> _WHAT YOU NEED TO DO_:
In the records below, locate the line containing "def execTsx (s", then extract it and all following lines exactly, ending with the last line.

> _Collected data entries_:
▬▬▬
-- ==== Sys2Proof/Machine/Transfers.lean ====
section
/-! DEFINITION. `DEMO`'s register transfers and counting (43_demo_table.md R158 to R162). -/

namespace Sys2Proof.Machine

/-- R158. -/
def execTax (s : State) : Outcome := runInstr 1 0 (fun t => .done () (loadX t.a t)) s

/-- R159: no flag is written, and the headroom is 0, so strict mode never checks it. -/
def execTxs (s : State) : Outcome := runInstr 1 0 (fun t => .done () (t.setSp t.x)) s

/-- R160. -/
def execTsx (s : State) : Outcome := runInstr 1 0 (fun t => .done () (loadX t.sp t)) s

/-- R161. -/
def execInx (s : State) : Outcome := runInstr 1 0 (fun t => .done () (loadX (t.x + 1) t)) s

/-- R162. -/
def execDex (s : State) : Outcome := runInstr 1 0 (fun t => .done () (loadX (t.x - 1) t)) s

end Sys2Proof.Machine
end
▬▬▬
> _ANSWER BOX_:
def execTsx (s : State) : Outcome := runInstr 1 0 (fun t => .done () (loadX t.sp t)) s

/-- R161. -/
def execInx (s : State) : Outcome := runInstr 1 0 (fun t => .done () (loadX (t.x + 1) t)) s

/-- R162. -/
def execDex (s : State) : Outcome := runInstr 1 0 (fun t => .done () (loadX (t.x - 1) t)) s

end Sys2Proof.Machine
end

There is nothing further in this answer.